В драматическом театре действительная жизнь отражается прежде всего в действиях и переживаниях актеров. Пушкин, столь скептически относившийся к внешнему правдоподобию в театре, первым провозгласил принцип его внутреннего правдоподобия. Вспомним его знаменитое изречение, которое так любил повторять Станиславский: «Истина страстей, правдоподобие чувствований в предполагаемых (по Станиславскому -- «в предлагаемых». -- Б.3.) обстоятельствах». Поэтому истинное новаторство в театре должно включать в себя заботу о совершенствовании актерской игры, поиски средств к тому, чтобы делать ее все более правдивой, глубокой и выразительной. Практические успехи, достигнутые Станиславским на этом пути, обусловили дальнейшую эволюцию «системы» и сделали ее величайшим достижением театральной культуры; они определили собою ее непреходящее значение в качестве общепризнанного, научно обоснованного метода актерского творчества.

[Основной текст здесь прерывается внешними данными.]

@[simp] theorem completeReceive_cfg : (completeReceive s).cfg = s.cfg := rfl
@[simp] theorem completeReceive_pb : (completeReceive s).pb = s.pb := rfl
@[simp] theorem completeReceive_txb : (completeReceive s).txb = s.txb := rfl
@[simp] theorem completeReceive_rxb : (completeReceive s).rxb = s.rxb := rfl
@[simp] theorem completeReceive_db : (completeReceive s).db = s.db := rfl
@[simp] theorem completeReceive_verifyEn : (completeReceive s).verifyEn = s.verifyEn := rfl
@[simp] theorem completeReceive_rleEn : (completeReceive s).rleEn = s.rleEn := rfl
@[simp] theorem completeReceive_irqEn : (completeReceive s).irqEn = s.irqEn := rfl
@[simp] theorem completeReceive_busy : (completeReceive s).busy = s.busy := rfl
@[simp] theorem completeReceive_done : (completeReceive s).done = s.done := rfl
@[simp] theorem completeReceive_err : (completeReceive s).err = s.err := rfl
@[simp] theorem completeReceive_ackSeen : (completeReceive s).ackSeen = s.ackSeen := rfl
@[simp] theorem completeReceive_chkOk : (completeReceive s).chkOk = s.chkOk := rfl
@[simp] theorem completeReceive_hostViol : (completeReceive s).hostViol = s.hostViol := rfl
@[simp] theorem completeReceive_rxComplete : (completeReceive s).rxComplete = true := rfl
@[simp] theorem completeReceive_state : (completeReceive s).state = if s.ackSeen then .decode else .check := rfl
@[simp] theorem completeReceive_errcode : (completeReceive s).errcode = s.errcode := rfl
@[simp] theorem completeReceive_plen : (completeReceive s).plen = s.plen := rfl
@[simp] theorem completeReceive_txLen : (completeReceive s).txLen = s.txLen := rfl
@[simp] theorem completeReceive_rxLen : (completeReceive s).rxLen = s.rxLen := rfl
@[simp] theorem completeReceive_dbLen : (completeReceive s).dbLen = s.dbLen := rfl
@[simp] theorem completeReceive_rplOff : (completeReceive s).rplOff = s.rplOff := rfl
@[simp] theorem completeReceive_rplLen : (completeReceive s).rplLen = s.rplLen := rfl
@[simp] theorem completeReceive_txSum : (completeReceive s).txSum = s.txSum := rfl
@[simp] theorem completeReceive_rxSum : (completeReceive s).rxSum = s.rxSum := rfl
@[simp] theorem completeReceive_rxField : (completeReceive s).rxField = s.rxField := rfl
@[simp] theorem completeReceive_attempts : (completeReceive s).attempts = s.attempts := rfl
@[simp] theorem completeReceive_xmode : (completeReceive s).xmode = s.xmode := rfl
@[simp] theorem completeReceive_txLog : (completeReceive s).txLog = s.txLog := rfl
@[simp] theorem completeReceive_pending : (completeReceive s).pending = s.pending := rfl
@[simp] theorem completeReceive_draws : (completeReceive s).draws = s.draws := rfl
@[simp] theorem completeReceive_readData : (completeReceive s).readData = s.readData := rfl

В своих сочинениях Станиславский признается, что вначале он был режиссером-деспотом и распоряжался актерами, как манекенами, но потом, изучая естественную природу актерского творчества, открывая в этой области один за другим новые законы, он пришел постепенно к убеждению, что режиссерский деспотизм противоречит самой природе театра и что основанное на нем искусство не может быть полноценным. Только творческое взаимодействие между режиссером и актером обеспечивает полноценный художественный результат.

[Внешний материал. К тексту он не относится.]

-- ==== Sys2Proof/Laws/Ops.lean ====
section
/-! SUPPORT. What each shared operation, each command and each step can do, said once: if it answers a next state, then
that state is one of these. -/

namespace Sys2Proof.Machine

theorem whenIdle_busy {s : State} {k : Result} (h : s.busy = true) : whenIdle s k = .next (refuseHost s) := by
  simp [whenIdle, h]

theorem whenIdle_idle {s : State} {k : Result} (h : s.busy = false) : whenIdle s k = k := by
  simp [whenIdle, h]

theorem whenIdle_next {s t : State} {k : Result} (h : whenIdle s k = .next t) :
    (s.busy = true ∧ t = refuseHost s) ∨ (s.busy = false ∧ k = .next t) := by
  cases hb : s.busy with
  | true => rw [whenIdle_busy hb] at h; cases h; exact .inl ⟨rfl, rfl⟩
  | false => rw [whenIdle_idle hb] at h; exact .inr ⟨rfl, h⟩

theorem withBytes_next {α : Type} {o : Option α} {k : α → Result} {t : State} (h : withBytes o k = .next t) :
    ∃ a, o = some a ∧ k a = .next t := by
  cases o with
  | none => cases h
  | some a => exact ⟨a, rfl, h⟩

theorem lengthOk_iff (s : State) : lengthOk s = true ↔ s.plen ≠ 0 ∧ s.plen.toNat ≤ s.cfg.cap := by
  simp only [lengthOk, Bool.and_eq_true, bne_iff_ne, decide_eq_true_eq, ne_eq]
  constructor
  · rintro ⟨h, h'⟩
    exact ⟨fun he => h (by simp [he]), h'⟩
  · rintro ⟨h, h'⟩
    exact ⟨fun he => h (BitVec.eq_of_toNat_eq (by simpa using he)), h'⟩

theorem withRequest_bad {s : State} {bad : Result} {k : Byte → List Byte → Result} (h : lengthOk s = false) :
    withRequest s bad k = bad := by
  simp [withRequest, h]

theorem withRequest_ok {s : State} {bad : Result} {k : Byte → List Byte → Result} {b0 : Byte} {bs : List Byte}
    (h : lengthOk s = true) (hr : requestBytes s = some (b0, bs)) : withRequest s bad k = k b0 bs := by
  simp [withRequest, h, hr, withBytes]

theorem withRequest_next {s t : State} {bad : Result} {k : Byte → List Byte → Result}
    (h : withRequest s bad k = .next t) :
    (lengthOk s = false ∧ bad = .next t) ∨
      (lengthOk s = true ∧ ∃ b0 bs, requestBytes s = some (b0, bs) ∧ k b0 bs = .next t) := by
  cases hl : lengthOk s with
  | false => rw [withRequest_bad hl] at h; exact .inl ⟨rfl, h⟩
  | true =>
    simp only [withRequest, hl, if_true] at h
    obtain ⟨⟨b0, bs⟩, hr, hk⟩ := withBytes_next h
    exact .inr ⟨rfl, b0, bs, hr, hk⟩

/-- ENCODE (40_codec.md R122, R126): refused, BAD_LENGTH, TX_OVERFLOW, or the frame stored. -/
theorem encodeCommand_next {m : Mode} {s t : State} (h : encodeCommand m s = .next t) :
    (s.busy = true ∧ t = refuseHost s) ∨
    (s.busy = false ∧ lengthOk s = false ∧ t = finish .badLength (beginCommand s)) ∨
    (s.busy = false ∧ lengthOk s = true ∧ ∃ b0 bs, requestBytes s = some (b0, bs) ∧
      ((s.cfg.cap < (encodeFrame s.cfg m b0 bs).length ∧ t = finish .txOverflow (beginCommand s)) ∨
        ((encodeFrame s.cfg m b0 bs).length ≤ s.cfg.cap ∧
          t = finish .none (storeFrame (encodeFrame s.cfg m b0 bs) (checksum bs) (beginCommand s))))) := by
  rcases whenIdle_next h with ⟨hb, rfl⟩ | ⟨hb, h⟩
  · exact .inl ⟨hb, rfl⟩
  · rcases withRequest_next h with ⟨hl, h⟩ | ⟨hl, b0, bs, hr, h⟩
    · cases h; exact .inr (.inl ⟨hb, hl, rfl⟩)
    · refine .inr (.inr ⟨hb, hl, b0, bs, hr, ?_⟩)
      simp only [encodeInto] at h
      split at h
      · cases h; exact .inl ⟨‹_›, rfl⟩
      · cases h; exact .inr ⟨Nat.le_of_not_lt ‹_›, rfl⟩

Глава двенадцатая. РАБОТА РЕЖИССЕРА НАД ПЬЕСОЙ

Мы установили, что пьеса -- основа будущего спектакля и что без увлечения режиссера и всего коллектива идейно-художественными достоинствами пьесы не может быть успеха в работе над ее сценическим воплощением. Неповторимая форма воплощения пьесы должна быть органически связана со всеми ее особенностями, вытекать из этих особенностей.

Весьма ответственным в этом отношении является момент первоначального ознакомления с пьесой. Здесь стоит вопрос: возникнет творческий импульс для дальнейшей работы над пьесой или не возникнет. Ведь будет очень досадно, если потом придется сожалеть: творческий союз мог бы состояться, но не состоялся в результате недооценки тех условий, которые призваны этому содействовать. Вот почему нужно научиться создавать эти условия и устранять препятствия, мешающие творческому увлечению. Если же увлечения все-таки не произойдет, то у нас будет возможность сказать: мы, по крайней мере, сделали все, что могли, очевидно -- не судьба.

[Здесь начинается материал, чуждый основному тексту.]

-- ==== Sys2Proof/Tests/Slice0.lean ====
section
/-! SUPPORT. Tests: ill-formed parameters, CMD words written out bit by bit, one step of each command and transport state,
and for every obligation with hypotheses a witness that meets them. Expected results are the vectors of
spec/95_test_vectors.md, named in each comment, or hand calculation from the rule named. -/

open Sys2Proof Sys2Proof.Machine

namespace Sys2Proof.Tests

/-! ## Helpers -/

/-- R10's defaults with `CAP` as given. -/
def paramsOf (cap : Nat) : Params where
  cap := cap
  maxAttempts := 5
  startByte := 0x24
  endByte := 0x23
  escByte := 0x7D
  rptByte := 0x2A
  ackByte := 0x2B
  escXor := 0x20
  rptBias := 29
  prefixMax := 0
  maxChunk := 1024
  fctBase := 0

/-- The reset state with `CAP` as given, `PB` loaded with `bs` and PLEN their number. -/
def loaded (cap : Nat) (bs : List Byte) : State :=
  { State.resetWith (paramsOf cap) with pb := Memory.writeRange [] 0 bs, plen := lengthWord bs.length }

/-- The reset state with DB loaded with `bs` and DB_LEN their number. -/
def decoded (bs : List Byte) : State :=
  { State.resetWith (paramsOf 64) with db := Memory.writeRange [] 0 bs, dbLen := lengthWord bs.length }

/-- A next state that passes a check. -/
def shows (r : Result) (check : State → Bool) : Bool :=
  match r with
  | .next t => check t
  | .fault _ => false
  | .refused _ => false

/-- A fault, by name. -/
def faults (r : Result) (f : Fault) : Bool :=
  match r with
  | .fault g => g == f
  | .next _ => false
  | .refused _ => false

/-- The first event the next step runs. -/
def withEvent (e : Event) (s : State) : State := { s with pending := [e] }

/-- Where the transaction of T-X1 stands after its start step: "$?" is in PB and its frame in TXB (T-E12). -/
def inSend : State :=
  { loaded 64 [0x24, 0x3F] with
    busy := true, state := .send, txb := Memory.writeRange [] 0 [0x24, 0x3F, 0x23, 0x33, 0x66], txLen := 5, txSum := 0x3F }

/-- The same transaction in RECV, with nothing received. -/
def inRecv : State := { inSend with state := .recv, attempts := 1, txLog := [([0x24, 0x3F, 0x23, 0x33, 0x66], .txok)] }

/-- In RECV after "+$S0". -/
def inRecvAcked : State :=
  { inRecv with rxb := Memory.writeRange [] 0 [0x2B, 0x24, 0x53, 0x30], rxLen := 4, ackSeen := true }

/-- In RECV after "-". -/
def inRecvNoise : State := { inRecv with rxb := [(0, 0x2D)], rxLen := 1 }

/-- In RECV of a machine with CAP = 4, after "+$S0": RXB is full. -/
def inRecvFull : State := { inRecvAcked with cfg := paramsOf 4, txb := [], txLen := 0 }

/-- In CHECK after RXTIMEOUT in attempt `n`. -/
def inCheck (n : Word) : State := { inRecv with state := .check, attempts := n }

/-- In DECODE with the reply `w` in RXB. -/
def inDecode (w : List Byte) : State :=
  { inRecv with
    state := .decode, rxb := Memory.writeRange [] 0 w, rxLen := lengthWord w.length, ackSeen := true, rxComplete := true }

/-- "+$OK#9a". -/
def okReply : List Byte := [0x2B, 0x24, 0x4F, 0x4B, 0x23, 0x39, 0x61]

/-- "+$OK#9b". -/
def badReply : List Byte := [0x2B, 0x24, 0x4F, 0x4B, 0x23, 0x39, 0x62]

/-! ## Parameters (00_scope.md R10): one ill-formed term per check -/

theorem test_wf_default : (paramsOf 64).wf = true := by decide

theorem test_wf_cap_low : (paramsOf 3).wf = false ∧ (paramsOf 3).capInRange = false := by decide

theorem test_wf_cap_high : (paramsOf (2 ^ 31)).wf = true ∧ (paramsOf (2 ^ 31 + 1)).wf = false := by decide

theorem test_wf_attempts : { paramsOf 64 with maxAttempts := 0 }.attemptsInRange = false := by decide

theorem test_wf_specials_distinct : { paramsOf 64 with ackByte := 0x2A }.specialsDistinct = false := by decide

theorem test_wf_specials_not_hex : { paramsOf 64 with escByte := 0x66 }.specialsNotHex = false := by decide

theorem test_wf_every_command : ∀ m, [Instr.encodeT, .encodeB, .decodeT, .decodeB, .checksum m, .verify m, .sendrecvT,
    .sendrecvB, .clear m].all Instr.wf = true := by
  intro m; cases m <;> decide

/-! ## CMD words written out from 30_encoding.md R91 and R92: bits 31:5, MODE, OP -/

theorem test_decode_encode_words :
    decodeCmd 0b000000000000000000000000000_0_0001 = .ok .encodeT ∧
    decodeCmd 0b000000000000000000000000000_1_0001 = .ok .encodeB := ⟨rfl, rfl⟩

theorem test_decode_decode_words :
    decodeCmd 0b000000000000000000000000000_0_0010 = .ok .decodeT ∧
    decodeCmd 0b000000000000000000000000000_1_0010 = .ok .decodeB := ⟨rfl, rfl⟩

theorem test_decode_checksum_words :
    decodeCmd 0b000000000000000000000000000_0_0011 = .ok (.checksum .text) ∧
    decodeCmd 0b000000000000000000000000000_1_0011 = .ok (.checksum .binary) := ⟨rfl, rfl⟩

theorem test_decode_verify_words :
    decodeCmd 0b000000000000000000000000000_0_0100 = .ok (.verify .text) ∧
    decodeCmd 0b000000000000000000000000000_1_0100 = .ok (.verify .binary) := ⟨rfl, rfl⟩

theorem test_decode_sendrecv_words :
    decodeCmd 0b000000000000000000000000000_0_0101 = .ok .sendrecvT ∧
    decodeCmd 0b000000000000000000000000000_1_0101 = .ok .sendrecvB := ⟨rfl, rfl⟩

theorem test_decode_clear_words :
    decodeCmd 0b000000000000000000000000000_0_0110 = .ok (.clear .text) ∧
    decodeCmd 0b000000000000000000000000000_1_0110 = .ok (.clear .binary) := ⟨rfl, rfl⟩

/-- T-K5, T-K6 (R94). -/
theorem test_decode_reserved_words :
    decodeCmd 0b000000000000000000000000000_0_0000 = .error (.opcode 0) ∧
    decodeCmd 0b000000000000000000000000000_0_0111 = .error (.opcode 7) ∧
    decodeCmd 0b000000000000000000000000000_0_1111 = .error (.opcode 15) ∧
    decodeCmd 0b000000000000000000000000001_0_0001 = .error .highBits ∧
    decodeCmd 0b100000000000000000000000000_0_0001 = .error .highBits := ⟨rfl, rfl, rfl, rfl, rfl⟩

theorem test_decodeTableWord : decodeTableWord 32 0x15 = some .sendrecvB ∧ decodeTableWord 32 0x21 = none := ⟨rfl, rfl⟩

/-! ## One step of each command -/

/-- T-E5: every byte of the escape set is escaped. -/
theorem test_encodeT_escapes : shows (execEncodeT (loaded 64 [0x24, 0x24, 0x23])) (fun t =>
    t.txb == Memory.writeRange [] 0 [0x24, 0x7D, 0x04, 0x7D, 0x03, 0x23, 0x34, 0x37] && t.txLen == 8 && t.txSum == 0x47 &&
      statusWord t == 0x002) = true := by decide

/-- T-E19: the frame needs 7 bytes, CAP is 6. -/
theorem test_encodeT_overflow : shows (execEncodeT (loaded 6 [0x24, 0x7D, 0x41])) (fun t =>
    t.txb == [] && t.txLen == 0 && t.errcode.code == 0x12 && statusWord t == 0x006) = true := by decide

/-- T-E11: nothing is escaped in BINARY. -/
theorem test_encodeB_raw : shows (execEncodeB (loaded 64 [0x24, 0x24, 0x23, 0x7D])) (fun t =>
    t.txb == Memory.writeRange [] 0 [0x24, 0x24, 0x23, 0x7D, 0x23, 0x63, 0x34] && t.txLen == 7 && t.txSum == 0xC4) =
    true := by decide

/-- T-E20: a frame of exactly CAP bytes is accepted. -/
theorem test_encodeB_fits : shows (execEncodeB (loaded 6 [0x24, 0x7D, 0x41])) (fun t =>
    t.txb == Memory.writeRange [] 0 [0x24, 0x7D, 0x41, 0x23, 0x62, 0x65] && t.txLen == 6 && t.errcode.code == 0) =
    true := by decide

/-- T-D11: a repeat unit with RLE_EN = 1. -/
theorem test_decodeT_repeat :
    shows (execDecodeT { loaded 64 [0x2B, 0x24, 0x30, 0x2A, 0x20, 0x23, 0x63, 0x30] with rleEn := true }) (fun t =>
      t.db == Memory.writeRange [] 0 [0x2B, 0x24, 0x30, 0x30, 0x30, 0x30, 0x23, 0x63, 0x30] && t.dbLen == 9) =
    true := by decide

/-- T-D3: a dangling escape leaves DB alone. -/
theorem test_decodeT_dangling : shows (execDecodeT (loaded 64 [0x2B, 0x24, 0x41, 0x7D])) (fun t =>
    t.db == [] && t.dbLen == 0 && t.errcode.code == 0x22 && statusWord t == 0x006) = true := by decide

/-- T-D2. -/
theorem test_decodeB_raw : shows (execDecodeB (loaded 64 [0x2B, 0x24, 0x7D, 0x5D, 0x23, 0x37, 0x64])) (fun t =>
    t.db == Memory.writeRange [] 0 [0x2B, 0x24, 0x7D, 0x5D, 0x23, 0x37, 0x64] && t.dbLen == 7) = true := by decide

/-- T-D13: no run-length decoding in BINARY. -/
theorem test_decodeB_no_repeat : shows (execDecodeB { loaded 64 [0x2B, 0x24, 0x30, 0x2A, 0x20] with rleEn := true })
    (fun t => t.db == Memory.writeRange [] 0 [0x2B, 0x24, 0x30, 0x2A, 0x20] && t.dbLen == 5) = true := by decide

/-- T-C1 and T-C2: MODE is ignored. -/
theorem test_checksum : ∀ m, shows (execChecksum m (loaded 64 [0x24, 0x4F, 0x4B])) (fun t =>
    t.txSum == 0x9A && t.txLen == 0 && statusWord t == 0x002) = true := by
  intro m; cases m <;> decide

/-- T-C5: the sum wraps. -/
theorem test_checksum_wraps :
    shows (execChecksum .text (loaded 64 [0x24, 0xFF, 0xFF])) (fun t => t.txSum == 0xFE) = true := by decide

/-- T-V1. -/
theorem test_verify_match : shows (execVerify .text (decoded okReply)) (fun t =>
    t.rplOff == 2 && t.rplLen == 2 && t.rxSum == 0x9A && t.rxField == 0x19A && statusWord t == 0x012) = true := by decide

/-- T-V4. -/
theorem test_verify_mismatch : shows (execVerify .text (decoded badReply)) (fun t =>
    t.rplOff == 0 && t.rplLen == 0 && t.rxSum == 0x9A && t.rxField == 0x19B && t.errcode.code == 0x21) = true := by decide

/-- T-E12 and R173: the start step leaves the frame in TXB and the transaction in SEND. -/
theorem test_sendrecvT_starts : shows (execSendrecvT (loaded 64 [0x24, 0x3F])) (fun t =>
    decide (t = inSend) && statusWord t == 0x101) = true := by decide

/-- T-X10: TX_OVERFLOW sends nothing. -/
theorem test_sendrecvT_overflow : shows (execSendrecvT (loaded 6 [0x24, 0x7D, 0x41])) (fun t =>
    t.txLog.isEmpty && t.attempts == 0 && t.txLen == 0 && t.errcode.code == 0x12 && statusWord t == 0x006) = true := by
  decide

/-- The note on T-X10: the same PB fits in BINARY. -/
theorem test_sendrecvB_starts : shows (execSendrecvB (loaded 6 [0x24, 0x7D, 0x41])) (fun t =>
    t.txLen == 6 && statusWord t == 0x101 && t.xmode == .binary) = true := by decide

/-- T-K8: HOST_VIOL is sticky; R212: SENDRECV while busy is refused. -/
theorem test_sendrecvB_refused : shows (execSendrecvB inSend) (fun t => decide (t = { inSend with hostViol := true })) =
    true := by decide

Однако о каких же условиях идет речь? И каких ошибок следует избегать?

Важно прежде всего при первоначальном знакомстве с пьесой подойти к ее восприятию с максимальной непосредственностью. Для этого нужно самый процесс первого прочтения пьесы обставить таким образом, чтобы ничто не мешало получить первое непосредственное впечатление от пьесы.

Первое впечатление

Во-первых, не следует приниматься за чтение пьесы, относительно которой нужно решить вопрос -- ставить ее или нет, в состоянии умственного или физического утомления, нервного раздражения или, наоборот, излишней приподнятости.

Для прочтения пьесы следует оставить время, достаточное для того, чтобы в один раз прочитать всю пьесу от начала до конца, лишь с перерывами для отдыха в размере обычных театральных антрактов. Нет ничего вреднее, чем чтение пьесы по частям, как это нередко случается, когда пьесу читают урывками где-нибудь в трамвае или в вагоне метро.

Необходимо на все время чтения обеспечить себе спокойную обстановку, чтобы никто не отрывал и ничто постороннее не мешало. Усядьтесь поудобнее за стол или на диван и начните, не торопясь, читать.

Читая в первый раз пьесу, забудьте, что вы режиссер и постарайтесь наивно, по-детски доверчиво и до конца отдаться первым впечатлениям.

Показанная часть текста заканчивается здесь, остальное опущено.